Financial fraud cases in China are frequent, Jin Tongling’s financial fraud case has new developments.

In recent years, there has been a surge in illegal activities such as fraud and financial fabrication involving Chinese listed companies. One such case is the “Jintongling Financial Fraud Case,” where a high-tech enterprise under the state-owned assets supervision and administration commission in Nantong City, Jiangsu Province, has been found to have engaged in financial fabrication for a period of six years. This case has implicated the DHUA Certified Public Accountants Firm and four securities institutions.

According to reports from various sources and regulatory documents released by the Shenzhen Stock Exchange on May 14th, disciplinary actions have been taken against DHUA Certified Public Accountants Firm and Huaxi Securities, while Guangda Securities, Dongwu Securities, and Guohai Securities have been criticized for their involvement in the Jintongling case.

DHUA Certified Public Accountants Firm, the auditing institution for Jintongling’s financial statements from 2017 to 2022, and the underwriter for its 2020 equity increase, has been penalized. Huaxi Securities served as the sponsor for Jintongling, while Dongwu Securities acted as the main underwriter for its bonds.

Jintongling Technology Group Co., Ltd., a state-owned enterprise based in Nantong, Jiangsu Province, has been found to have committed financial fabrication over a span of six years, resulting in administrative penalties in November 2023. The total fines imposed on the company and individuals amount to 5.7 million yuan.

The official announcement revealed that Jintongling inflated its operating income by approximately 1.135 billion yuan and exaggerated its profits by 468 million yuan. It also falsely reduced its operating income by about 202 million yuan and diminished its profits by 38.5277 million yuan.

During the six-year period of financial fabrication, Jintongling engaged in various capital operations including equity increases, bond issuances, and mergers and acquisitions.

Established in 1993, Jintongling focuses on providing comprehensive solutions for wind systems in the field of centrifugal fans. It is registered in Nantong, Jiangsu Province, with its controlling shareholder being the Nantong State-owned Assets Supervision and Administration Commission, and Nantong Industry Holding Group Co., Ltd. as its largest shareholder.
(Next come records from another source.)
-- ==== Sys2Proof/Laws/KeepsPower.lean ====
section
/-!
SUPPORT. What each operation keeps (Laws/Keeps.lean): reset, start-up, the register bus, power and the tick.
-/
namespace Sys2Proof.Machine

open Sys2Proof

theorem State.bindCold_keeps {f m : Bool} {s u : State} (h : Keeps f m s u) : Keeps f m s (State.bindCold u) := by
  unfold State.bindCold
  repeat' first
    | with_reducible assumption
    | with_reducible apply State.setSiteState_keeps
    | with_reducible apply State.setFld_keeps
    | with_reducible apply Keeps.foldl
    | with_reducible apply Keeps.toF
    | intro _
    | split

theorem State.bindKept_keeps {f m : Bool} {s u : State} (h : Keeps f m s u) : Keeps f m s (State.bindKept u) := by
  unfold State.bindKept
  repeat' first
    | with_reducible assumption
    | with_reducible apply State.setFld_keeps
    | with_reducible apply Keeps.foldl
    | with_reducible apply Keeps.toF
    | intro _
    | split

theorem State.cutRecord_keeps {m : Bool} {s u : State} (h : Keeps false m s u) :
    Keeps false m s (State.cutRecord u) := by
  unfold State.cutRecord
  repeat' first
    | with_reducible assumption
    | with_reducible apply State.putCopy_keeps
    | with_reducible apply Keeps.foldl
    | with_reducible apply Keeps.toF
    | intro _
    | split
    | dsimp only
    | simp only [Keeps.lit]

theorem State.carry_keeps (old : State) (offs : List Nat) {f m : Bool} {s u : State} (h : Keeps f m s u) :
    Keeps f m s (u.carry old offs) :=
  Keeps.foldl _ (fun _ _ hv => State.setReg_keeps _ _ hv) h

theorem State.cold_keeps (kept : List ℕ) {s u : State} (h : Keeps false false s u) :
    Keeps false false s (State.cold u kept) := by
  unfold State.cold
  exact State.setBit_keeps _ _ _ (State.carry_keeps _ _ (h.anew rfl rfl (List.suffix_refl _) (fun _ => rfl) (fun _ => rfl)))

theorem State.plainWrite_keeps (off : ℕ) (v : Word) {f m : Bool} {s u : State} (h : Keeps f m s u) :
    Keeps f m s (State.plainWrite u off v) := by
  unfold State.plainWrite
  repeat' first
    | with_reducible assumption
    | with_reducible apply State.setReg_keeps
    | with_reducible apply Keeps.foldl
    | with_reducible apply Keeps.toF
    | intro _
    | split

theorem State.commitPair_keeps (src : Requester) (high : ℕ) (v : Word) {f m : Bool} {s u : State} (h : Keeps f m
    s u) : Keeps f m s (State.commitPair u src high v) := by
  unfold State.commitPair
  repeat' first
    | with_reducible assumption
    | with_reducible apply State.plainWrite_keeps
    | with_reducible apply Keeps.foldl
    | with_reducible apply Keeps.toF
    | intro _
    | split
    | dsimp only
    | simp only [Keeps.lit]

theorem State.failLoads_keeps {f m : Bool} {s u : State} (h : Keeps f m s u) : Keeps f m s (State.failLoads u) := by
  unfold State.failLoads
  repeat' first
    | with_reducible assumption
    | with_reducible apply State.emit_keeps
    | with_reducible apply State.apertureFault_keeps
    | with_reducible apply Keeps.foldl
    | with_reducible apply Keeps.toF
    | intro _

theorem ringsFailed_keeps (l : List Nat) {f m : Bool} {s u : State} (h : Keeps f m s u) :
    Keeps f m s (l.foldl (fun v q => if (v.sq q).outstanding ∧ v.sqHost q then v.sqReadFailed q St.host 0 else v) u) := by
  refine Keeps.foldl _ (fun v x hv => ?_) h
  split
  · exact State.sqReadFailed_keeps _ _ _ hv
  · exact hv

theorem noStale_keeps {f m : Bool} {s u : State} (h : Keeps f m s u) :
    Keeps f m s { u with sqs := u.sqs.map (fun x => (x.1, { x.2 with stale := [] })) } :=
  h

theorem State.failRings_keeps {f m : Bool} {s u : State} (h : Keeps f m s u) : Keeps f m s (State.failRings u) := by
  unfold State.failRings
  have k := ringsFailed_keeps (List.range 1024) h
  generalize List.range 1024 = l at k ⊢
  exact noStale_keeps k

theorem State.stageLow_keeps (src : Requester) (off : ℕ) (v : Word) {f m : Bool} {s u : State} (h : Keeps f m s u) :
    Keeps f m s (State.stageLow u src off v) := by
  unfold State.stageLow
  repeat' first
    | with_reducible assumption
    | with_reducible apply Keeps.foldl
    | with_reducible apply Keeps.toF
    | intro _
    | split
    | dsimp only
    | simp only [Keeps.lit]

theorem releasePads_keeps (value : Word) {f m : Bool} {s u : State} (h : Keeps f m s u) :
    Keeps f m s (releasePads value u) := by
  unfold releasePads
  repeat' first
    | with_reducible assumption
    | with_reducible apply State.setBit_keeps
    | with_reducible apply Keeps.foldl
    | with_reducible apply Keeps.toF
    | intro _
    | split
    | dsimp only
    | simp only [Keeps.lit]

theorem releaseCores_keeps (value : Word) {f m : Bool} {s u : State} (h : Keeps f m s u) :
    Keeps f m s (releaseCores value u) := by
  unfold releaseCores
  repeat' first
    | with_reducible assumption
    | with_reducible apply State.setBit_keeps
    | with_reducible apply Keeps.foldl
    | with_reducible apply Keeps.toF
    | intro _
    | split

theorem writeSqCtl_keeps (q : ℕ) (v : Word) {f m : Bool} {s u : State} (h : Keeps f m s u) :
    Keeps f m s (writeSqCtl q v u) := by
  unfold writeSqCtl
  repeat' first
    | with_reducible assumption
    | with_reducible apply resumeQueue_keeps
    | with_reducible apply skipEntry_keeps
    | with_reducible apply pauseQueue_keeps
    | with_reducible apply Keeps.foldl
    | with_reducible apply Keeps.toF
    | intro _
    | split

theorem writeSpCtl_keeps (p : ℕ) (v : Word) {f m : Bool} {s u : State} (h : Keeps f m s u) :
    Keeps f m s (writeSpCtl p v u) := by
  unfold writeSpCtl
  repeat' first
    | with_reducible assumption
    | with_reducible apply resumePort_keeps
    | with_reducible apply discardPort_keeps
    | with_reducible apply flushPort_keeps
    | with_reducible apply Keeps.foldl
    | with_reducible apply Keeps.toF
    | intro _
    | split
The issue of fraudulent issuance and financial fabrication in Chinese listed companies is becoming more prevalent, with Jintongling being just one example. Since April 12th, a total of 25 listed companies have announced being under investigation, averaging more than one per working day. On May 8th, ST Huatie, Weichuang Group, and Puli Pharmaceutical, among others, were collectively investigated. On April 30th, Caesar Culture, Guanghui Logistics, and others faced investigations.

On May 7th, ST Yangguang’s controlling shareholder, Jiangsu Yangguang Group Ltd., was fined 230 million yuan for suspected insider trading of Huarun Suntech stocks, marking one of the largest fines in recent times. The most severe penalty was handed to *ST Xinxiang, a company involved in continuous financial fabrication for seven years, facing the possibility of being forcibly delisted due to major violations.

Compared to the same period in 2023, the number of listed companies under investigation has significantly increased. In 2023, the China Securities Regulatory Commission handled 717 cases of violations in securities and futures, resulting in fines totaling 6.389 billion yuan.